## [What the task requires]
Locate the line that contains "-- ==== Sys2Proof/Machine/Control.lean" in the entries below, then repeat it and every following line through the line that contains "or busy. -/", exactly, and no others.

## [Recorded data]

-- ==== Sys2Proof/Syntax.lean ====
section
/-! DEFINITION. The command set of spec/opcode_table.json, the three kinds of compute command, the register names, and
the atomic transitions of the two agents (00_scope.md R8, R9) that a run is made of. -/

namespace Sys2Proof

/-- The six commands (30_encoding.md R71), one constructor per row of the opcode table. No command carries an operand
(R73). An illegal word is no command: the decoder refuses it by name (Decode.lean). -/
inductive Instr where
  | nop
  | f16
  | f32b
  | f32w
  | abort
  | clear
deriving DecidableEq, Repr

/-- The kinds of compute command, as `STATUS.MODE` names them (10_state.md R28). -/
inductive Kind where
  | f16
  | f32b
  | f32w
deriving DecidableEq, Repr

/-- The compute command of a kind. -/
def Kind.instr : Kind → Instr
  | .f16 => .f16
  | .f32b => .f32b
  | .f32w => .f32w

/-- The eight host-visible registers (10_state.md R20). -/
inductive Reg where
  | ctrl
  | status
  | src
  | len
  | result
  | c0
  | c1
  | inten
deriving DecidableEq, Repr

/-- One atomic transition (00_scope.md R9). A register access carries its host-bus address and its width in bits, so
that the accesses the spec refuses (20_memory.md R51, R52) can be written down as well. -/
inductive Action where
  /-- A host write of `value` to the host-bus address `addr` (10_state.md R42). -/
  | write (addr : Nat) (width : Nat) (value : Word)
  /-- A host read of the host-bus address `addr` (10_state.md R41). -/
  | read (addr : Nat) (width : Nat)
  /-- The host writes one byte of data memory (20_memory.md R50, R62). -/
  | memWrite (addr : Word) (value : Byte)
  /-- The host reads one byte of data memory (20_memory.md R50, R62). -/
  | memRead (addr : Word)
  /-- The engine's turn: one element step if it is busy (40_engine_common.md R104). -/
  | engine
  /-- A hardware reset (70_reset_and_hazards.md R180). -/
  | reset
deriving DecidableEq, Repr

end Sys2Proof
end

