-- ==== Sys2Proof/Machine/Control.lean ====
section
/-! DEFINITION. The control commands `NOP`, `ABORT` and `CLEAR`, and the illegal words (43_control.md R150 to R153). -/

namespace Sys2Proof.Machine

/-- `NOP` (R150): no effect, idle or busy. -/
def execNop (s : State) : Host.Outcome State Fault Refusal := .next s

/-- `ABORT` (R151): while busy the error stop `ABORTED`; while idle no effect. -/
def execAbort (s : State) : Host.Outcome State Fault Refusal :=
  .next (if s.status.busy then errorStop .aborted s else s)

/-- `Clear()` (R152), after the status clear. -/
def clearRecord (s : State) : State :=
  ((((s.withStatus (s.status.withMode none)).withResult 0).withAcc 0 0).withCursor 0 0 0).withPad false

/-- `CLEAR` (R152). -/
def execClear (s : State) : Host.Outcome State Fault Refusal := .next (acceptOrDrop clearRecord s)

/-- An illegal command word (R153): while idle the status clear and the error stop `ILLEGAL`; while busy dropped. -/
def illegalCommand (s : State) : Host.Outcome State Fault Refusal :=
  .next (acceptOrDrop (errorStop .illegal) s)

end Sys2Proof.Machine
end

## [Answer for the task]
-- ==== Sys2Proof/Machine/Control.lean ====
section
/-! DEFINITION. The control commands `NOP`, `ABORT` and `CLEAR`, and the illegal words (43_control.md R150 to R153). -/

namespace Sys2Proof.Machine

/-- `NOP` (R150): no effect, idle or busy. -/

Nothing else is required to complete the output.